Work task: Among the entries below, find each line with "BitVec" and show it.

━━━ Material shown

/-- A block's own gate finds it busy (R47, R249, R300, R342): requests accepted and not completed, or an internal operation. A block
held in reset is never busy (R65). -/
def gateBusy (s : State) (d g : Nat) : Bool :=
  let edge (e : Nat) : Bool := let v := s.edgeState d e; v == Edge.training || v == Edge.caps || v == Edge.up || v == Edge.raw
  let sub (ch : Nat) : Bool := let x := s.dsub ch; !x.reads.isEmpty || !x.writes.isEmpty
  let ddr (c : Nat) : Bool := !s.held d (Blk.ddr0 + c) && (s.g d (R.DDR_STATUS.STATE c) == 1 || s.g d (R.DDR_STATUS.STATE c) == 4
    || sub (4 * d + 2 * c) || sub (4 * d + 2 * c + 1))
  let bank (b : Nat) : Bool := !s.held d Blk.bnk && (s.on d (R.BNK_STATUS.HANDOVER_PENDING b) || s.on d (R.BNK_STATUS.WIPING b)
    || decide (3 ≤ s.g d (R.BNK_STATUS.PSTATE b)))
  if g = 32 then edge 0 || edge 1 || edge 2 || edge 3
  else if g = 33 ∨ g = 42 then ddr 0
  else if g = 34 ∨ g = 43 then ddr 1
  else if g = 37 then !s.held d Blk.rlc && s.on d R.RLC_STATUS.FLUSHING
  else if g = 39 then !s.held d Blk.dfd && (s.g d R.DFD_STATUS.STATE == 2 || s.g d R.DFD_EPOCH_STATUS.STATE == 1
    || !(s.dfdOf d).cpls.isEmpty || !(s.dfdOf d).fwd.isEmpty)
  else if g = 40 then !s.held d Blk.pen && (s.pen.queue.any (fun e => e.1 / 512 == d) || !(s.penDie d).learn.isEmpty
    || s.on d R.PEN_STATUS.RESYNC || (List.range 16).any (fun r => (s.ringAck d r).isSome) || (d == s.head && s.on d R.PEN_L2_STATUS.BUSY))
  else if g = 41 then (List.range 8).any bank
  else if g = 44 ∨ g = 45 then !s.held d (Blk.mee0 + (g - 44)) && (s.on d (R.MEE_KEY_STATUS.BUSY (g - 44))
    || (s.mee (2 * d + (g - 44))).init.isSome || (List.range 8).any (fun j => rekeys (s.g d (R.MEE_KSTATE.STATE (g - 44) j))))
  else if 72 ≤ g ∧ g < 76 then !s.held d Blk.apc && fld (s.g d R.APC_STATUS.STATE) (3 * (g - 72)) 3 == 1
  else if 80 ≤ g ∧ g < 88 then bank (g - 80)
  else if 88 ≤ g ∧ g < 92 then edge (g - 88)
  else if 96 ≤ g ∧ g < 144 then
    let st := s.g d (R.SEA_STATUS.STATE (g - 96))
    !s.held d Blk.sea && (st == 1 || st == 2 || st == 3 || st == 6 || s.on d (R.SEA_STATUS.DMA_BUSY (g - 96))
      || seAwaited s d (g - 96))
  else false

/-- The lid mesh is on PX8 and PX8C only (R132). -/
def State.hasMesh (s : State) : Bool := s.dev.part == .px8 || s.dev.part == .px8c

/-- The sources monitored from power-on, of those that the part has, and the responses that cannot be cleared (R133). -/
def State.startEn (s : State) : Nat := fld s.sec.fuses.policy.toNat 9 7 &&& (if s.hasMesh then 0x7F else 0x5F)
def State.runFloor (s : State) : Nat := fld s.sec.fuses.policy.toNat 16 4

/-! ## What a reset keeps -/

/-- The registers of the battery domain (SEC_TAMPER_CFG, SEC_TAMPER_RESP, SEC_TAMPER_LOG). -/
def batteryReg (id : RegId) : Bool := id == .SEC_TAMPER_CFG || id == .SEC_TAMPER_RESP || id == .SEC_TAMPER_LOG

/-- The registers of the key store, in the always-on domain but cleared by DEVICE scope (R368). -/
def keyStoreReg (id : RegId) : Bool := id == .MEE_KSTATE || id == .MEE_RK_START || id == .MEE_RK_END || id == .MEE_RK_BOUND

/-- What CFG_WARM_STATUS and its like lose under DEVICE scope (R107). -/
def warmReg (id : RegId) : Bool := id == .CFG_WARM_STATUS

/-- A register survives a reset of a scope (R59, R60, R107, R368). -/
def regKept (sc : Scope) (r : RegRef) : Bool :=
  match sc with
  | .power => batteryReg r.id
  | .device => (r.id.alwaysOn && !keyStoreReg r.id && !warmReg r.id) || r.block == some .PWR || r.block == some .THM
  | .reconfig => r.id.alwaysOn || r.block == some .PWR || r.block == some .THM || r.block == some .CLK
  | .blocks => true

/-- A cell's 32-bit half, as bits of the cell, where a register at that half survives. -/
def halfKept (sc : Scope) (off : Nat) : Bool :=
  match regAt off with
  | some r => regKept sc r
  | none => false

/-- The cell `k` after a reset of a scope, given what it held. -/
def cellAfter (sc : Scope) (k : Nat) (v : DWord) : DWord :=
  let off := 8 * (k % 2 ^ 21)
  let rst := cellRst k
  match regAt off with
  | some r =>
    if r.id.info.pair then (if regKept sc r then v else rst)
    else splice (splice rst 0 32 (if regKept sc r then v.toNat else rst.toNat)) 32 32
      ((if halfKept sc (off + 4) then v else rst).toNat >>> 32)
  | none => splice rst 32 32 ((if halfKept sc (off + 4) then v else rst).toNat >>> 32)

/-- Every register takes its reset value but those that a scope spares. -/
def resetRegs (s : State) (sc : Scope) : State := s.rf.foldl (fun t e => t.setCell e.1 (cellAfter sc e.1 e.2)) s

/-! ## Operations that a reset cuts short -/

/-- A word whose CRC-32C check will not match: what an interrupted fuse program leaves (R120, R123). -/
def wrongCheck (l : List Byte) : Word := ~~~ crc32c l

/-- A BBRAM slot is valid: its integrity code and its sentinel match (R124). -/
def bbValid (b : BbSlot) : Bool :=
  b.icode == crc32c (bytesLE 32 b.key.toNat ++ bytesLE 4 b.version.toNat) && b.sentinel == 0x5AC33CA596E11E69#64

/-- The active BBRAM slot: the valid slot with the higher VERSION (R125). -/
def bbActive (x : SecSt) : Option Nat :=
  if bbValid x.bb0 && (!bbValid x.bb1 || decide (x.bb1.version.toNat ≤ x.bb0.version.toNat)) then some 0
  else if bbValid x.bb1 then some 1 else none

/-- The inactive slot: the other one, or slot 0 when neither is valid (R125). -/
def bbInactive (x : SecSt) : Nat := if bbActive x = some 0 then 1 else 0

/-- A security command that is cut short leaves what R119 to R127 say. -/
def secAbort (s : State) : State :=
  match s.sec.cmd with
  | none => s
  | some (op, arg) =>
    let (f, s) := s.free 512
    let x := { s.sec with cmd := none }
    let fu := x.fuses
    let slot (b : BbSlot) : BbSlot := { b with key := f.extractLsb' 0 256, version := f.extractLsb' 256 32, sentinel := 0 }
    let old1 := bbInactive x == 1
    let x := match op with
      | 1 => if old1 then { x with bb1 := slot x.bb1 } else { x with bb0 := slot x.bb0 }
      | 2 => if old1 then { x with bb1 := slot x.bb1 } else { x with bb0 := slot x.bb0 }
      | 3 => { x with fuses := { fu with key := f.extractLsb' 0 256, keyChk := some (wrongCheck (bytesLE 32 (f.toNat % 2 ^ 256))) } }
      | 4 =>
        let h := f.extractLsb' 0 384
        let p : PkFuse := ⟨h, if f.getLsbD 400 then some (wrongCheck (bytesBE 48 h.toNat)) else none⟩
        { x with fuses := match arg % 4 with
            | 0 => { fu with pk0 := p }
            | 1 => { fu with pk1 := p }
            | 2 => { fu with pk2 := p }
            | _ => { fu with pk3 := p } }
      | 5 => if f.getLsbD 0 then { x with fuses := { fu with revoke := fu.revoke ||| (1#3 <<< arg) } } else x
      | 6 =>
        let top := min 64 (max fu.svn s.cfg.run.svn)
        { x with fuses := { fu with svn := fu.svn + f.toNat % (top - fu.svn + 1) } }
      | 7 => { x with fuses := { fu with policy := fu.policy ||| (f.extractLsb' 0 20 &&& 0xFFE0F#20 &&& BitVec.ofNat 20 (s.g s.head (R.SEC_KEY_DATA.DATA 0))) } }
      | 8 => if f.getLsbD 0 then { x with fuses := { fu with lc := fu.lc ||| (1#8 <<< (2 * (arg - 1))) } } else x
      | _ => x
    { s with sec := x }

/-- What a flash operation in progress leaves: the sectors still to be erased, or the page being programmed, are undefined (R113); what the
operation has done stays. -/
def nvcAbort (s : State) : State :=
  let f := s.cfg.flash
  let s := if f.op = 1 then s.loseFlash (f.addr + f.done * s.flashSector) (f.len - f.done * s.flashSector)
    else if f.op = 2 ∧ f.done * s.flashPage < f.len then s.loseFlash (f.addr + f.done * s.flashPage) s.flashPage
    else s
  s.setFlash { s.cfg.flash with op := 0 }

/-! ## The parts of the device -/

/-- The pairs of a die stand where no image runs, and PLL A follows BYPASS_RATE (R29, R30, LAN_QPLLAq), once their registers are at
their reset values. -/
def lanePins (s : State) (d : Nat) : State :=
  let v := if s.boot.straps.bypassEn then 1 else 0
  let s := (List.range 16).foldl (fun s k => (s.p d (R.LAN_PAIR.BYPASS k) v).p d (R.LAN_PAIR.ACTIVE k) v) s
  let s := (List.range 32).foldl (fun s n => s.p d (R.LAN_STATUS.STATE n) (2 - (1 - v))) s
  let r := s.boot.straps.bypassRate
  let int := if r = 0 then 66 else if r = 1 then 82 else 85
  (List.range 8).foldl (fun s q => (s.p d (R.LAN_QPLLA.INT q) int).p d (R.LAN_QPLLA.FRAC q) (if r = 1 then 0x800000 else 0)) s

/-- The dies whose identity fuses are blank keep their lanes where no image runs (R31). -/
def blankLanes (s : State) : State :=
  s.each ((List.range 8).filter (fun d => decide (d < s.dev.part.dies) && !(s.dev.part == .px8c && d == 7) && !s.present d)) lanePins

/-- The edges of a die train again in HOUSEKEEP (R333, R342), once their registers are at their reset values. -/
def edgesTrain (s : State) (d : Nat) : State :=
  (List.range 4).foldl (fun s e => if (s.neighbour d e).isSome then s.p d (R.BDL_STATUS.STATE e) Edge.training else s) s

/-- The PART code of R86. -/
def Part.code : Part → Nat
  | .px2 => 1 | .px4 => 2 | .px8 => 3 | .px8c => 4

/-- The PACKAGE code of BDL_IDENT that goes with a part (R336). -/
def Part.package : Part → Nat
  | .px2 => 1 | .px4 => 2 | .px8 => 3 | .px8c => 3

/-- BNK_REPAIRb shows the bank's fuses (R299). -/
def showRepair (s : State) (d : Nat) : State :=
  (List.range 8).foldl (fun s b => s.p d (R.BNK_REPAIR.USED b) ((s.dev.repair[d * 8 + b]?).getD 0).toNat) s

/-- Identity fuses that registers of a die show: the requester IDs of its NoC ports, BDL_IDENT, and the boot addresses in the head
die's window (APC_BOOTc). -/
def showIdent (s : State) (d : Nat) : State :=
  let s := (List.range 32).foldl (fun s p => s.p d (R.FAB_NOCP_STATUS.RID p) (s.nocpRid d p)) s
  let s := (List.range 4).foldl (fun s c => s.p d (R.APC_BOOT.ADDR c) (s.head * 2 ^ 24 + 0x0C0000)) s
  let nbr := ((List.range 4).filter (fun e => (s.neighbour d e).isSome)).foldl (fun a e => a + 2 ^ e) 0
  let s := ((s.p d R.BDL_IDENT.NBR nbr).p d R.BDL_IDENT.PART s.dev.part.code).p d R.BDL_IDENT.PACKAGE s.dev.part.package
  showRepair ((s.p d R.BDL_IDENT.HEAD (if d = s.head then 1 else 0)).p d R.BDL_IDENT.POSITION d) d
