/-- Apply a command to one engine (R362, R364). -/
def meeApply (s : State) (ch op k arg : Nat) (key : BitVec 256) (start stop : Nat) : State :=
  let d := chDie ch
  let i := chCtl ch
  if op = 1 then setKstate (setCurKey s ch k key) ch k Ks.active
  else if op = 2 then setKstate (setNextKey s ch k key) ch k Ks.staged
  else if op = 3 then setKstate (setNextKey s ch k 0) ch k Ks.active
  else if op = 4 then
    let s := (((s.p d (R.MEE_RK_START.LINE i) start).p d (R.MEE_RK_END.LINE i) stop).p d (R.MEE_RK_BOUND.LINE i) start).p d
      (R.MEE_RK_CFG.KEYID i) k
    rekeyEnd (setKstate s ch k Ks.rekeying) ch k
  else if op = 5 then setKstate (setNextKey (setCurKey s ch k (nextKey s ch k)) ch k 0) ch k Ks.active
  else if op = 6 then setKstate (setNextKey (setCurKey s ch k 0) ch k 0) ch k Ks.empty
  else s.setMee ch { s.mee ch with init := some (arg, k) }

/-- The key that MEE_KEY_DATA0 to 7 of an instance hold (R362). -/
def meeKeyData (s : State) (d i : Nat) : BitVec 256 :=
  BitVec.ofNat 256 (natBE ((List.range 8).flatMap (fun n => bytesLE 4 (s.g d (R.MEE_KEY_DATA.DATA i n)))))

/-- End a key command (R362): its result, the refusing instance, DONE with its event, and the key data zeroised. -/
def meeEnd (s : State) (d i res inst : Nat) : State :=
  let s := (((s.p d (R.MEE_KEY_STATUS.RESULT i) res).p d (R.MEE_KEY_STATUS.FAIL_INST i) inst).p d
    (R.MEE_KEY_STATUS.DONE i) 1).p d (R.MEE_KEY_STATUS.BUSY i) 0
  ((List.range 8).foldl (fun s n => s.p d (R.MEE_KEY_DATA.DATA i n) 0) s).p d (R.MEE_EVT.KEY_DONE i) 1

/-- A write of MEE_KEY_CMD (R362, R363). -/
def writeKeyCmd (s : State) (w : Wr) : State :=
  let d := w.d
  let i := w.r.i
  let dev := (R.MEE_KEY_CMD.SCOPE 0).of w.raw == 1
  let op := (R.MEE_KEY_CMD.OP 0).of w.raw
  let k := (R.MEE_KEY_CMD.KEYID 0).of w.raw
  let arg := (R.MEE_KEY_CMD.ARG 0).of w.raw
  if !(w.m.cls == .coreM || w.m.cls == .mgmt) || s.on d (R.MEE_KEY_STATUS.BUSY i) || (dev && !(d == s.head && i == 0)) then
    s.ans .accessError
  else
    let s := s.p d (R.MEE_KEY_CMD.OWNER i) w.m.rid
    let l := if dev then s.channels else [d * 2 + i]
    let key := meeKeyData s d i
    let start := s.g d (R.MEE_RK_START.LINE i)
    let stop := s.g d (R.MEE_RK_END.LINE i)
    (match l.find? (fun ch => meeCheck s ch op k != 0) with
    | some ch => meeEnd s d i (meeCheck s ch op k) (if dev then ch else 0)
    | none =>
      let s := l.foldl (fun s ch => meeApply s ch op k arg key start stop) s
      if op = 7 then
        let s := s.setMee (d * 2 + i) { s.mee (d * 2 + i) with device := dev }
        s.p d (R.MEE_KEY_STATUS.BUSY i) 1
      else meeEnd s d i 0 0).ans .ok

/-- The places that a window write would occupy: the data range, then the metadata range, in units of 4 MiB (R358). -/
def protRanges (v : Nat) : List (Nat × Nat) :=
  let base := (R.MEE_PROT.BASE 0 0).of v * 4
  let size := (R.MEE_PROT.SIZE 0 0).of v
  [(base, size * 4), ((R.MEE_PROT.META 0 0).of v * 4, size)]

━━━━━━

Task solution:
      | 7 => { x with fuses := { fu with policy := fu.policy ||| (f.extractLsb' 0 20 &&& 0xFFE0F#20 &&& BitVec.ofNat 20 (s.g s.head (R.SEC_KEY_DATA.DATA 0))) } }
def meeApply (s : State) (ch op k arg : Nat) (key : BitVec 256) (start stop : Nat) : State :=
def meeKeyData (s : State) (d i : Nat) : BitVec 256 :=
  BitVec.ofNat 256 (natBE ((List.range 8).flatMap (fun n => bytesLE 4 (s.g d (R.MEE_KEY_DATA.DATA i n)))))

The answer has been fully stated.